PROBLEM DESCRIPTION:
In the listing below, locate the line that contains "cases hcs : evalSet s o with" and the line that contains "c = .undefinedChromaticity := by". Restate word for word those two lines and every line between them, and nothing else.

DATASET ENTRIES:
..........

-- ==== Sys2Proof/Machine/Step.lean ====
section
/-! DEFINITION. One step: the caller issues the next line of its list and the operation runs to completion (spec
rules R5, R11, R43). -/

namespace Sys2Proof.Machine

/-- R11, R63: the line at the index is issued. An `OPSEL` that selects no operation ends with `IllegalOperation`. -/
def step (s : State) : Host.Outcome State Fault Refusal :=
  if s.stopped then .fault .programStopped
  else
    match s.program[s.index]? with
    | none => .fault .endOfProgram
    | some line =>
      match decode line with
      | .ok i => exec i s
      | .error (.illegalOpsel k) => .next (s.deliver [] (.illegalOperation k))
      | .error e => .refused (.malformedLine e)

/-- Puts a line at an index of the list, with empty lines before it where the list is shorter. -/
def setLine : List (List Byte) → Nat → List Byte → List (List Byte)
  | [], 0, line => [line]
  | _ :: rest, 0, line => line :: rest
  | [], k + 1, line => [] :: setLine [] k line
  | l :: rest, k + 1, line => l :: setLine rest k line

/-- The line of a table word where the next step takes its line from, in a list that has not stopped. -/
def State.withFetchWord (s : State) (nbits w : Nat) : State :=
  { s with program := setLine s.program s.index (tableLine nbits w), stopped := false }

end Sys2Proof.Machine
end

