/-! ### The colour operations on an operand that denotes a value -/

theorem exec_linearToSRGB (d : Name) {o : Operand Rat} {c : Rat} {s : State} (h : evalOperand s Value.asNum o = .ok c) :
    exec (.linearToSRGB d o) s = .next (s.deliver [(d, .num (s.params.linearToSRGB c))] .ok) := by
  simp only [exec, execLinearToSRGB, h, withOperand_ok]

theorem exec_rawToXYZ (d : Name) {o : SetOperand} {cs : ChannelSet} {s : State} (h : evalSet s o = .ok cs) :
    exec (.rawToXYZ d o) s
      = .next (s.deliver [(d, .xyz (s.params.rawToXYZ cs))] (xyzStatus (s.params.rawToXYZ cs))) := by
  simp only [exec, execRawToXYZ, h, withOperand_ok]

/-- R64: the name a colour was delivered to denotes it. -/
theorem evalOperand_xyz_name (s : State) (d : Name) (c : XYZColor) (r : Status) :
    evalOperand (s.deliver [(d, .xyz c)] r) Value.asXYZ (.var d) = .ok c :=
  evalOperand_deliver_same (as := Value.asXYZ) (v := .xyz c) rfl s d r

/-- A `rawToXYZ` that ends had an operand that denotes a channel set. -/
theorem exec_rawToXYZ_next {d : Name} {o : SetOperand} {s t : State} (h : exec (.rawToXYZ d o) s = .next t) :
    ∃ cs, evalSet s o = .ok cs ∧ t = s.deliver [(d, .xyz (s.params.rawToXYZ cs))] (xyzStatus (s.params.rawToXYZ cs)) := by
  cases hcs : evalSet s o with
  | error f => simp [exec, execRawToXYZ, hcs] at h
  | ok cs => exact ⟨cs, rfl, (Host.Outcome.next.inj ((exec_rawToXYZ d hcs).symm.trans h)).symm⟩

theorem xyzStatus_none {c : XYZColor} (h : c.chroma = none) : xyzStatus c = .undefinedChromaticity := by
  simp only [xyzStatus, h]

theorem xyzStatus_some {c : XYZColor} {g : Chroma} (h : c.chroma = some g) : xyzStatus c = .ok := by
  simp only [xyzStatus, h]

theorem xyzStatus_eq_undefined_iff {c : XYZColor} : xyzStatus c = .undefinedChromaticity ↔ c.chroma = none := by
  cases h : c.chroma with
  | none => simp [xyzStatus_none h]
  | some g => simp [xyzStatus_some h]

section colour
variable {d : Name} {o : Operand XYZColor} {c : XYZColor} {s : State} (h : evalOperand s Value.asXYZ o = .ok c)
include h

theorem exec_xyzToRGB_none (hc : c.chroma = none) :
    exec (.xyzToRGB d o) s = .next (s.deliver [] .undefinedChromaticity) := by
  simp only [exec, execXyzToRGB, h, withOperand_ok, hc]

theorem exec_xyzToCCT_none (hc : c.chroma = none) :
    exec (.xyzToCCT d o) s = .next (s.deliver [] .undefinedChromaticity) := by
  simp only [exec, execXyzToCCT, h, withOperand_ok, hc]

variable {g : Chroma} (hc : c.chroma = some g)
include hc

theorem exec_xyzToRGB : exec (.xyzToRGB d o) s = .next (s.deliver [(d, .rgb (s.params.xyzToRGB g))] .ok) := by
  simp only [exec, execXyzToRGB, h, withOperand_ok, hc]

theorem exec_xyzToCCT_ok {q : Rat} (hq : s.params.xyzToCCT g = some q) :
    exec (.xyzToCCT d o) s = .next (s.deliver [(d, .num q)] .ok) := by
  simp only [exec, execXyzToCCT, h, withOperand_ok, hc, hq]

theorem exec_xyzToCCT_undefined (hq : s.params.xyzToCCT g = none) :
    exec (.xyzToCCT d o) s = .next (s.deliver [] .undefinedCCT) := by
  simp only [exec, execXyzToCCT, h, withOperand_ok, hc, hq]

/-- A number `xyzToCCT` delivered is the one of the chromaticity it read. -/
theorem xyzToCCT_of_exec {q : Rat} (he : exec (.xyzToCCT d o) s = .next (s.deliver [(d, .num q)] .ok)) :
    s.params.xyzToCCT g = some q := by
  cases hq : s.params.xyzToCCT g with
  | none =>
    have hu := congrArg State.statuses (Host.Outcome.next.inj ((exec_xyzToCCT_undefined h hc hq).symm.trans he))
    simp at hu
  | some t =>
    have hu := congrArg State.env (Host.Outcome.next.inj ((exec_xyzToCCT_ok h hc hq).symm.trans he))
    have hv := congrArg (fun e => lookup e d) hu
    simp only [deliver_env, assignAll_cons, assignAll_nil, lookup_insertAt_same] at hv
    cases hv
    rfl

..........

RESULT OF THE EXERCISE:
  cases hcs : evalSet s o with
  | error f => simp [exec, execRawToXYZ, hcs] at h
  | ok cs => exact ⟨cs, rfl, (Host.Outcome.next.inj ((exec_rawToXYZ d hcs).symm.trans h)).symm⟩

theorem xyzStatus_none {c : XYZColor} (h : c.chroma = none) : xyzStatus c = .undefinedChromaticity := by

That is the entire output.